═══ INFORMATION GIVEN ═══
-- ==== Sys2Proof/Tests/Slice0.lean ====
section
/-! SUPPORT. Tests: ill-formed words, words written out from the spec's encodings, single steps, and for every statement
with hypotheses a state that meets them. -/

namespace Sys2Proof.Tests

open Sys2Proof Sys2Proof.Machine

set_option Elab.async false

/-! ## Small states -/

/-- Page tables: one leaf of 64 GiB that maps each address to itself, with R, W and X (R355). At 1 MiB a deck of two
hands for the blocks 0 and 1 (Tables 7-1 and 7-2), at 0x110000 no code: words of zeros are NOP. -/
def mem0 : Memory := ⟨[(0x2000, 1#8), (0x2001, 0x40#8), (0x4000, 0x0F#8), (0x4001, 1#8),
  (0x100000, 2#8), (0x100002, 2#8), (0x100003, 4#8), (0x100008, 0x20#8), (0x10000C, 0x80#8), (0x100010, 0x80#8), (0x100011, 4#8),
  (0x100020, 1#8), (0x10002C, 1#8), (0x10003E, 1#8),
  (0x100040, 2#8), (0x100048, 2#8), (0x10004C, 1#8), (0x10005E, 1#8),
  (0x100488, 0xFF#8), (0x100489, 0xFF#8), (0x10049A, 1#8)]⟩

def sq0 : Squad := { Squad.empty with
  key := ⟨1, 0, 0⟩, status := .live, running := true, fast := true, em := BitVec.allOnes 32, live := BitVec.allOnes 32
  hent := ⟨1#64, 0, 1, [0, 0, 0, 0, 0, 0, 0], 1⟩, segSlots := 1#8 }

def team0 : Team := { Team.empty with
  key := ⟨1, 0⟩, status := .running, nsq := 2, scr := 4096, shoeMask := 0xFFFF#16, owner := List.replicate 8 0#8, slen := 64 }

def launch0 : Launch := { Launch.empty with
  lid := 1, status := .running, asid := 1, jobs := [1]
  lr := { LaunchRec.empty with nsq := 2, gx := 1, gy := 1, gz := 1, leases := [(0, 0x1000000)], rcount := 8, obj := 64 } }

def obj0 : Obj := { Obj.empty with
  addr := 64, asid := 1, code := 0x110000, suits := [⟨0x100000, 2, 0, 0, 4, []⟩, ⟨0x100000, 2, 0, 0, 4, []⟩], trapSuit := some 1 }

/-- A live squad of a running launch on core 0, in an address space that maps every page to itself. -/
def st0 : State := { State.reset with
  sq := sq0, team := team0, launch := launch0, obj := obj0, mem := mem0
  part := { Part.reset with
    caps := fullCaps, bootst := 3#4, objs := [obj0]
    asids := [⟨1, 0x2001#64, 0#32, 1#16, true, 0x200000#64, 4#32⟩] } }

/-- The same under another EM. -/
def withEm (m : Mask) : State := { st0 with sq := { sq0 with em := m } }
/-- With s registers set. -/
def withS (l : List (Nat × DWord)) (s : State) : State :=
  s.onSq (fun q => { q with s := l.foldl (fun v x => vset v x.1 x.2) q.s })
/-- With v registers set, the same word in every lane. -/
def withV (l : List (Nat × Word)) (s : State) : State :=
  s.onSq (fun q => { q with v := l.foldl (fun v x => vset v x.1 (Vector.replicate 32 x.2)) q.v })

/-- The decidable form of `ReadyFor`. -/
def ready (i : Instr) (s : State) : Bool :=
  i.wf && ((usage s.sq.fmt i).part == none || s.sq.em == s.sq.live)
    && (usage s.sq.fmt i).srcs.all (fun x => s.sq.settled x.1)
    && (usage s.sq.fmt i).dst.all (fun o => s.sq.settled o || s.sq.pendingOn o == none) && s.sq.uncorr == [] && s.sq.poison == []

theorem readyFor_of {i : Instr} {s : State} (h : ready i s = true) : ReadyFor i s := by
  simp only [ready, Bool.and_eq_true, Bool.or_eq_true, beq_iff_eq, List.all_eq_true] at h
  exact ⟨h.1.1.1.1.1, h.1.1.1.1.2, h.1.1.1.2, h.1.1.2, h.1.2, h.2⟩

theorem readyAll_of {l : List Instr} {s : State} (h : l.all (ready · s) = true) : ∀ i ∈ l, ReadyFor i s := fun i hi =>
  readyFor_of (List.all_eq_true.1 h i hi)

/-! ## Ill-formed words: a term for each check of `Instr.wf`, which the check refuses (R123) -/

theorem test_illFormed_control : [Instr.nxtc false (.v 0) 0#6 0#6 false, .nxti false .em false, .callp false (.s 0) 0#17, .eret false 2#4,
    .emset false (.v 0) false, .emget false (.p 0) false].all (fun i => !i.wf) = true := by decide

theorem test_illFormed_integer : [Instr.iadd false (.s 0) (.v 1) (.v 2) false false false, .imul false (.a 0) (.a 1) (.a 2) false false false,
    .and false (.a 0) (.a 1) (.s 2) false false, .shl false (.a 0) (.s 1) (.a 2) false false false, .imad false (.s 0) (.s 1) (.s 2) false false true,
    .imad false (.v 1) (.v 2) (.v 4) false false false, .iabs false (.s 0) (.p 1) false false, .shli false (.v 0) (.v 1) 32#10,
    .shli false (.s 0) (.s 1) 0x200#10, .aget false (.s 0) (.v 1) false false, .rget false (.p 0) (.v 1) (.v 2) false false,
    .rput false (.v 0) (.s 1) (.v 2) false, .movk false (.v 0) 0#17, .movkh false (.p 0) 0#16, .prom false (.v 0) (.v 1) (.v 0) false false false,
    .prom false (.a 0) (.s 1) (.v 2) false false false, .prom false (.v 1) (.s 1) (.v 0) false false true,
    .demu false (.v 0) (.v 1) false false, .uniq false (.s 0) (.v 1) (.v 2) false false, .sete false .em true].all (fun i => !i.wf) = true := by decide

theorem test_illFormed_float : [Instr.fadd false (.p 0) (.v 1) (.v 2) false false, .fadd false (.a 0) (.a 1) (.s 2) false false,
    .frnd false (.v 0) (.v 1) (.v 2) false false, .cvtfi false (.v 0) (.v 1) (.a 2) false false false, .setfmt false (.v 0) false,
    .getfmt false (.a 0), .rand false (.v 0) (.v 1) (.v 2) false false true, .rand false (.v 0) (.v 1) (.v 2) false false false,
    .shfl false (.v 0) (.s 1) (.v 2) false false, .shup false (.v 0) (.v 1) (.v 2) false false, .vany false (.s 0) (.v 1) false,
    .vbal false (.p 0) (.v 1) false, .rdadd false (.s 0) (.v 1) false false].all (fun i => !i.wf) = true := by decide

theorem test_illFormed_memory : [Instr.ld false (.v 0) (.v 1) 2#2 false false 0#6, .ld false (.v 0) (.s 1) 2#2 false false 0#6,
    .ld false (.v 1) (.a 0) 3#2 false false 0#6, .ldsx false (.v 0) (.a 0) 3#2 false false 0#6, .st false (.v 1) (.a 0) 3#2 false 0#6,
    .amo false (.v 0) (.a 0) 1#2 false 0#4 0#2, .amo false (.v 0) (.a 0) 2#2 false 12#4 0#2, .amo false (.v 0) (.a 0) 3#2 false 9#4 0#2,
    .amor false (.s 0) (.a 0) 2#2 false 0#4 0#2, .cas false (.s 1) (.s 4) 2#2 false 0#2, .cas false (.v 1) (.a 0) 2#2 false 0#2,
    .cas false (.v 2) (.a 0) 3#2 false 0#2, .cas false (.a 0) (.a 1) 2#2 false 0#2, .fence false 3#2 0#3, .fence false 0#2 5#3,
    .pf false .lid 0#2 false false 0#6].all (fun i => !i.wf) = true := by decide

theorem test_illFormed_units : [Instr.shtake false (.v 0) (.s 1) false, .shput false (.v 0) (.s 1) false, .shqry false (.s 0) (.v 1),
    .tld false 0#3 true 0#5 0#5 (.v 1) false 0#2, .tst false 0#3 false 0#5 0#5 (.v 0) false 0#2, .tmov false 0#3 true 0#5 0#5 (.v 0) true false,
    .zrd false 0#3 false 0#5 0#5 (.v 0) 0#2, .zrd false 0#3 false 0#5 0#5 (.v 8) 1#2, .zrd false 0#3 false 1#5 0#5 (.s 0) 2#2,
    .zrd false 0#3 true 0#5 0#5 (.v 0) 3#2, .sld false (.v 1) (.v 2) (.s 0) false false true, .sld false (.v 0) (.v 2) (.v 4) false false false,
    .sst false (.v 1) (.v 2) (.s 0) false false true, .scur false (.v 1) (.v 2) (.s 0) false false, .snxt false (.v 2) (.v 4) (.s 0) false false,
    .sisx false (.v 4) (.v 6) (.s 0) false false, .engStk false (.v 0) 0#5 0#5, .engDsp false (.a 0) 0#5, .barArrive false (.v 0) 0#5 0#4,
    .sysRdsr false (.v 0) 0#5 0#5, .sysWrsr false (.v 0) 0#5 0#5].all (fun i => !i.wf) = true := by decide

/-! ## Words written out from the spec's encodings -/

/-- Table 9-8 and R119: row 0x00. -/
theorem test_decode_control :
    decode 0x01010000#32 = .ok (.seg ⟨false, 1#8⟩) ∧ decode 0x81030000#32 = .ok (.seg ⟨true, 3#8⟩) ∧ decode 0x02001000#32 = .ok (.nxt false 2#6) ∧ decode 0x03E00800#32 = .ok (.nxtc false (.p 0) 1#6 0#6 false)
    ∧ decode 0x040A0000#32 = .ok (.nxti false (.v 5) false) ∧ decode 0x05000000#32 = .ok .deal ∧ decode 0x85000000#32 = .ok .deal ∧ decode 0x06000000#32 = .ok (.fold false)
    ∧ decode 0x09000000#32 = .ok (.ret false) ∧ decode 0x0A001234#32 = .ok (.trap false 0x1234#17) ∧ decode 0x0B000002#32 = .ok (.eret false 1#4)
    ∧ decode 0x0C000005#32 = .ok (.brk false 5#17) ∧ decode 0x0D01CC00#32 = .ok (.emset false (.p 3) false)
    ∧ decode 0x0E840001#32 = .ok (.emget false (.s 2) true) ∧ decode 0x0F000000#32 = .ok (.yield false) := by decide +kernel

/-- Format W3, the integer rows. -/
theorem test_decode_integer :
    decode 0x10081434#32 = .ok (.iadd false (.v 4) (.v 5) (.v 6) true false false)
    ∧ decode 0x10C58A21#32 = .ok (.iadd false (.a 2) (.a 2) (.s 4) false false true)
    ∧ decode 0x1113E023#32 = .ok (.isub false (.v 9) .zero (.v 4) false true true)
    ∧ decode 0x12C3E619#32 = .ok (.imul false (.a 1) .lid (.s 3) false false true)
    ∧ decode 0x20E00630#32 = .ok (.iceq false (.p 0) (.v 1) (.s 6) false false)
    ∧ decode 0x3F000001#32 = .ok (.sete false (.v 0) true) := by decide +kernel

/-- Formats WI and WK. -/
theorem test_decode_immediate :
    decode 0x30020401#32 = .ok (.iaddi false (.v 1) (.v 1) 1#10) ∧ decode 0x300A1401#32 = .ok (.iaddi false (.v 5) (.v 5) 1#10)
    ∧ decode 0x3A87FFFB#32 = .ok (.movk false (.s 3) (BitVec.ofInt 17 (-5))) ∧ decode 0x3B861234#32 = .ok (.movkh false (.s 3) 0x1234#16) := by
  decide +kernel

/-- Bit 31, and the float rows. -/
theorem test_decode_float : decode 0xC0060410#32 = .ok (.fadd true (.v 3) (.v 1) (.v 2) false false) := by decide +kernel

/-- Format WM, and the words of row 0x60 without operands. -/
theorem test_decode_memory :
    decode 0x60118E3F#32 = .ok (.ld false (.v 8) (.a 3) 2#2 false false 63#6) ∧ decode 0x6800000B#32 = .ok (.fence false 1#2 3#3)
    ∧ decode 0x6B000000#32 = .ok (.l1inv false) := by decide +kernel

/-- Format WE. -/
theorem test_decode_engine :
    decode 0x7D8C2180#32 = .ok (.engStk false (.s 6) 2#5 3#5) ∧ decode 0x7F88A080#32 = .ok (.sysRdsr false (.s 4) 10#5 1#5)
    ∧ decode 0x7F000002#32 = .ok (.sysHalt false) := by decide +kernel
═══
Of the entries listed above, reproduce only the lines starting at the line containing "0], 1⟩, segSlots" and ending at the line containing "s.sq.poison == []". Include both, exactly as they stand.

* _WRITTEN SOLUTION_:
  hent := ⟨1#64, 0, 1, [0, 0, 0, 0, 0, 0, 0], 1⟩, segSlots := 1#8 }

def team0 : Team := { Team.empty with
  key := ⟨1, 0⟩, status := .running, nsq := 2, scr := 4096, shoeMask := 0xFFFF#16, owner := List.replicate 8 0#8, slen := 64 }

def launch0 : Launch := { Launch.empty with
  lid := 1, status := .running, asid := 1, jobs := [1]
  lr := { LaunchRec.empty with nsq := 2, gx := 1, gy := 1, gz := 1, leases := [(0, 0x1000000)], rcount := 8, obj := 64 } }

def obj0 : Obj := { Obj.empty with
  addr := 64, asid := 1, code := 0x110000, suits := [⟨0x100000, 2, 0, 0, 4, []⟩, ⟨0x100000, 2, 0, 0, 4, []⟩], trapSuit := some 1 }

/-- A live squad of a running launch on core 0, in an address space that maps every page to itself. -/
def st0 : State := { State.reset with
  sq := sq0, team := team0, launch := launch0, obj := obj0, mem := mem0
  part := { Part.reset with
    caps := fullCaps, bootst := 3#4, objs := [obj0]
    asids := [⟨1, 0x2001#64, 0#32, 1#16, true, 0x200000#64, 4#32⟩] } }

/-- The same under another EM. -/
def withEm (m : Mask) : State := { st0 with sq := { sq0 with em := m } }
/-- With s registers set. -/
def withS (l : List (Nat × DWord)) (s : State) : State :=
  s.onSq (fun q => { q with s := l.foldl (fun v x => vset v x.1 x.2) q.s })
/-- With v registers set, the same word in every lane. -/
def withV (l : List (Nat × Word)) (s : State) : State :=
  s.onSq (fun q => { q with v := l.foldl (fun v x => vset v x.1 (Vector.replicate 32 x.2)) q.v })

/-- The decidable form of `ReadyFor`. -/
def ready (i : Instr) (s : State) : Bool :=
  i.wf && ((usage s.sq.fmt i).part == none || s.sq.em == s.sq.live)
    && (usage s.sq.fmt i).srcs.all (fun x => s.sq.settled x.1)
    && (usage s.sq.fmt i).dst.all (fun o => s.sq.settled o || s.sq.pendingOn o == none) && s.sq.uncorr == [] && s.sq.poison == []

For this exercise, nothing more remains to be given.